Work to complete
After finding the line with "m).pc = s.pc := rfl" in the entries below, retype exactly each line from there through the line with "m).status = s.status := rfl", including that final line.
[Opening The data section]
/-- Settles O11: both sides of the validity predicate's two equations are numbers of one byte. -/
theorem checksumIsTheSumModulo256 : Obligations.ChecksumIsTheSumModulo256 := by
  intro b
  refine ⟨checksum_toNat b, ?_⟩
  rw [isFrame_iff, ← BitVec.toNat_inj, ← BitVec.toNat_inj, checksum_toNat]
  rfl

/-- Settles O48: a reserved code leaves the idle block it is started from as it is. -/
theorem reservedCodesChangeNothing : Obligations.ReservedCodesChangeNothing :=
  fun s hb =>
    have hsame : whenIdle s (fun s => s) = .next s := whenIdle_of_idle hb
    ⟨hsame, hsame, hsame⟩

end Sys2Proof.Proofs

namespace Sys2Proof.Machine

/-! ### A frame row executed (R59, R76, R110) -/

/-- All that a frame row can do to the block: it takes the candidate, and applies it where it is accepted in a cycle. -/
theorem runFrame_cases (h : Byte) (kind : Kind) (p : Payload) (k : Block) :
    runFrame h kind p k = k.takeCandidate (frameBytes h p) ∨
    runFrame h kind p k = (k.takeCandidate (frameBytes h p)).apply kind p.fields := by
  unfold runFrame
  dsimp only
  split
  · exact .inr rfl
  · exact .inl rfl

@[simp] theorem runFrame_buf (h : Byte) (kind : Kind) (p : Payload) (k : Block) : (runFrame h kind p k).buf = frameBytes h p := by
  obtain h' | h' := runFrame_cases h kind p k <;> simp [h']
@[simp] theorem runFrame_status (h : Byte) (kind : Kind) (p : Payload) (k : Block) :
    (runFrame h kind p k).status = verdict p.csum (checksum (frameBytes h p)) := by
  obtain h' | h' := runFrame_cases h kind p k <;> simp [h']
@[simp] theorem runFrame_pcnt (h : Byte) (kind : Kind) (p : Payload) (k : Block) : (runFrame h kind p k).pcnt = k.pcnt := by
  obtain h' | h' := runFrame_cases h kind p k <;> simp [h']
@[simp] theorem runFrame_polling (h : Byte) (kind : Kind) (p : Payload) (k : Block) : (runFrame h kind p k).polling = k.polling := by
  obtain h' | h' := runFrame_cases h kind p k <;> simp [h']

/-- A complete candidate has one of two outcomes (R76). -/
theorem verdict_cases (last sum : Byte) : verdict last sum = .frame ∨ verdict last sum = .badChecksum := by
  unfold verdict
  split
  · exact .inl rfl
  · exact .inr rfl

/-- A reader that a complete candidate `b` has ended executes the row that `b` decodes to, which fills `SUM` and `STATUS` itself. -/
theorem Block.executed_of_complete (b : FrameBuf) (last sum : Byte) (k : Block) :
    (({ k with buf := b } : Block).finish (verdict last sum)).executed = runFrame b[1] (classify b[1]) (payloadOf b) k := by
  unfold Block.executed
  obtain hs | hs := verdict_cases last sum <;> rw [hs] <;> rfl

/-! ### The last byte of a candidate (R76, R86) -/

theorem answerStep_last (p : Params) {k : Block} (hm : k.mode = .collect) (hi : k.idx = 10) (x : Byte) :
    answerStep p (some x) k = ({ k with buf := k.buf.set 10 x } : Block).finish (verdict x k.sum) := by
  simp [answerStep, collectByte, hm, hi, Block.store, verdict]
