-- ==== Sys2Proof/Machine/TimersKeys.lean ====
section
/-! DEFINITION. Key tests, key wait and timer access (45_timers_keys.md). -/
namespace Sys2Proof.Machine

/-- Skip when the key numbered `V[x]` is in the state `want`, or `IndexOutOfBounds` when there is no such key (R251, R252). -/
def skipOnKey (s : State) (x : Reg) (want : Bool) : Result :=
  match keyState s (s.getV x) with
  | some pressed => .next (s.advance.skipIf (pressed == want))
  | none         => .next (s.raise .indexOutOfBounds (s.getV x).toNat)

/-- `SKP Vx` (R251). -/
def execSkp (x : Reg) (s : State) : Result := skipOnKey s x true

/-- `SKNP Vx` (R252). -/
def execSknp (x : Reg) (s : State) : Result := skipOnKey s x false

/-- `LD Vx, DT` (R253). -/
def execLdFromDt (x : Reg) (s : State) : Result := .next (s.advance.setV x s.dt)

/-- `LD Vx, K`: the lowest pressed key, or the pc rolled back so that the instruction is fetched again (R254). -/
def execLdKey (x : Reg) (s : State) : Result :=
  match lowestKey s with
  | some k => .next (s.advance.setV x (keyByte k))
  | none   => .next s.advance.rollback

/-- `LD DT, Vx` (R255). -/
def execLdDt (x : Reg) (s : State) : Result := .next (s.advance.setDT (s.getV x))

/-- `LD ST, Vx` (R256). -/
def execLdSt (x : Reg) (s : State) : Result := .next (s.advance.setST (s.getV x))

end Sys2Proof.Machine
end

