@[simp] theorem State.setDT_v (b : Byte) : (s.setDT b).v = s.v := rfl
@[simp] theorem State.setDT_i (b : Byte) : (s.setDT b).i = s.i := rfl
@[simp] theorem State.setDT_pc (b : Byte) : (s.setDT b).pc = s.pc := rfl
@[simp] theorem State.setDT_sp (b : Byte) : (s.setDT b).sp = s.sp := rfl
@[simp] theorem State.setDT_stack (b : Byte) : (s.setDT b).stack = s.stack := rfl
@[simp] theorem State.setDT_dt (b : Byte) : (s.setDT b).dt = b := rfl
@[simp] theorem State.setDT_st (b : Byte) : (s.setDT b).st = s.st := rfl
@[simp] theorem State.setDT_keys (b : Byte) : (s.setDT b).keys = s.keys := rfl
@[simp] theorem State.setDT_mem (b : Byte) : (s.setDT b).mem = s.mem := rfl
@[simp] theorem State.setDT_fb (b : Byte) : (s.setDT b).fb = s.fb := rfl
@[simp] theorem State.setDT_fontLoc (b : Byte) : (s.setDT b).fontLoc = s.fontLoc := rfl
@[simp] theorem State.setDT_status (b : Byte) : (s.setDT b).status = s.status := rfl
@[simp] theorem State.setDT_fault (b : Byte) : (s.setDT b).fault = s.fault := rfl
@[simp] theorem State.setDT_draws (b : Byte) : (s.setDT b).draws = s.draws := rfl

@[simp] theorem State.setST_v (b : Byte) : (s.setST b).v = s.v := rfl
@[simp] theorem State.setST_i (b : Byte) : (s.setST b).i = s.i := rfl
@[simp] theorem State.setST_pc (b : Byte) : (s.setST b).pc = s.pc := rfl
@[simp] theorem State.setST_sp (b : Byte) : (s.setST b).sp = s.sp := rfl
@[simp] theorem State.setST_stack (b : Byte) : (s.setST b).stack = s.stack := rfl
@[simp] theorem State.setST_dt (b : Byte) : (s.setST b).dt = s.dt := rfl
@[simp] theorem State.setST_st (b : Byte) : (s.setST b).st = b := rfl
@[simp] theorem State.setST_keys (b : Byte) : (s.setST b).keys = s.keys := rfl
@[simp] theorem State.setST_mem (b : Byte) : (s.setST b).mem = s.mem := rfl
@[simp] theorem State.setST_fb (b : Byte) : (s.setST b).fb = s.fb := rfl
@[simp] theorem State.setST_fontLoc (b : Byte) : (s.setST b).fontLoc = s.fontLoc := rfl
@[simp] theorem State.setST_status (b : Byte) : (s.setST b).status = s.status := rfl
@[simp] theorem State.setST_fault (b : Byte) : (s.setST b).fault = s.fault := rfl
@[simp] theorem State.setST_draws (b : Byte) : (s.setST b).draws = s.draws := rfl

@[simp] theorem State.setMem_v (m : Memory) : (s.setMem m).v = s.v := rfl
@[simp] theorem State.setMem_i (m : Memory) : (s.setMem m).i = s.i := rfl
@[simp] theorem State.setMem_pc (m : Memory) : (s.setMem m).pc = s.pc := rfl
@[simp] theorem State.setMem_sp (m : Memory) : (s.setMem m).sp = s.sp := rfl
@[simp] theorem State.setMem_stack (m : Memory) : (s.setMem m).stack = s.stack := rfl
@[simp] theorem State.setMem_dt (m : Memory) : (s.setMem m).dt = s.dt := rfl
@[simp] theorem State.setMem_st (m : Memory) : (s.setMem m).st = s.st := rfl
@[simp] theorem State.setMem_keys (m : Memory) : (s.setMem m).keys = s.keys := rfl
@[simp] theorem State.setMem_mem (m : Memory) : (s.setMem m).mem = m := rfl
@[simp] theorem State.setMem_fb (m : Memory) : (s.setMem m).fb = s.fb := rfl
@[simp] theorem State.setMem_fontLoc (m : Memory) : (s.setMem m).fontLoc = s.fontLoc := rfl
@[simp] theorem State.setMem_status (m : Memory) : (s.setMem m).status = s.status := rfl
@[simp] theorem State.setMem_fault (m : Memory) : (s.setMem m).fault = s.fault := rfl
@[simp] theorem State.setMem_draws (m : Memory) : (s.setMem m).draws = s.draws := rfl

@[simp] theorem State.setFb_v (f : Framebuffer) : (s.setFb f).v = s.v := rfl
@[simp] theorem State.setFb_i (f : Framebuffer) : (s.setFb f).i = s.i := rfl
@[simp] theorem State.setFb_pc (f : Framebuffer) : (s.setFb f).pc = s.pc := rfl
@[simp] theorem State.setFb_sp (f : Framebuffer) : (s.setFb f).sp = s.sp := rfl
@[simp] theorem State.setFb_stack (f : Framebuffer) : (s.setFb f).stack = s.stack := rfl
@[simp] theorem State.setFb_dt (f : Framebuffer) : (s.setFb f).dt = s.dt := rfl
@[simp] theorem State.setFb_st (f : Framebuffer) : (s.setFb f).st = s.st := rfl
@[simp] theorem State.setFb_keys (f : Framebuffer) : (s.setFb f).keys = s.keys := rfl
@[simp] theorem State.setFb_mem (f : Framebuffer) : (s.setFb f).mem = s.mem := rfl
@[simp] theorem State.setFb_fb (f : Framebuffer) : (s.setFb f).fb = f := rfl
@[simp] theorem State.setFb_fontLoc (f : Framebuffer) : (s.setFb f).fontLoc = s.fontLoc := rfl
@[simp] theorem State.setFb_status (f : Framebuffer) : (s.setFb f).status = s.status := rfl
@[simp] theorem State.setFb_fault (f : Framebuffer) : (s.setFb f).fault = s.fault := rfl
@[simp] theorem State.setFb_draws (f : Framebuffer) : (s.setFb f).draws = s.draws := rfl

@[simp] theorem State.jump_v (w : Word) : (s.jump w).v = s.v := rfl
@[simp] theorem State.jump_i (w : Word) : (s.jump w).i = s.i := rfl
@[simp] theorem State.jump_pc (w : Word) : (s.jump w).pc = w := rfl
@[simp] theorem State.jump_sp (w : Word) : (s.jump w).sp = s.sp := rfl
@[simp] theorem State.jump_stack (w : Word) : (s.jump w).stack = s.stack := rfl
@[simp] theorem State.jump_dt (w : Word) : (s.jump w).dt = s.dt := rfl
@[simp] theorem State.jump_st (w : Word) : (s.jump w).st = s.st := rfl
@[simp] theorem State.jump_keys (w : Word) : (s.jump w).keys = s.keys := rfl
@[simp] theorem State.jump_mem (w : Word) : (s.jump w).mem = s.mem := rfl
@[simp] theorem State.jump_fb (w : Word) : (s.jump w).fb = s.fb := rfl
@[simp] theorem State.jump_fontLoc (w : Word) : (s.jump w).fontLoc = s.fontLoc := rfl
@[simp] theorem State.jump_status (w : Word) : (s.jump w).status = s.status := rfl
@[simp] theorem State.jump_fault (w : Word) : (s.jump w).fault = s.fault := rfl
@[simp] theorem State.jump_draws (w : Word) : (s.jump w).draws = s.draws := rfl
[Closing The data section]
Solution
@[simp] theorem State.setMem_pc (m : Memory) : (s.setMem m).pc = s.pc := rfl
@[simp] theorem State.setMem_sp (m : Memory) : (s.setMem m).sp = s.sp := rfl
@[simp] theorem State.setMem_stack (m : Memory) : (s.setMem m).stack = s.stack := rfl
@[simp] theorem State.setMem_dt (m : Memory) : (s.setMem m).dt = s.dt := rfl
@[simp] theorem State.setMem_st (m : Memory) : (s.setMem m).st = s.st := rfl
@[simp] theorem State.setMem_keys (m : Memory) : (s.setMem m).keys = s.keys := rfl
@[simp] theorem State.setMem_mem (m : Memory) : (s.setMem m).mem = m := rfl
@[simp] theorem State.setMem_fb (m : Memory) : (s.setMem m).fb = s.fb := rfl
@[simp] theorem State.setMem_fontLoc (m : Memory) : (s.setMem m).fontLoc = s.fontLoc := rfl
@[simp] theorem State.setMem_status (m : Memory) : (s.setMem m).status = s.status := rfl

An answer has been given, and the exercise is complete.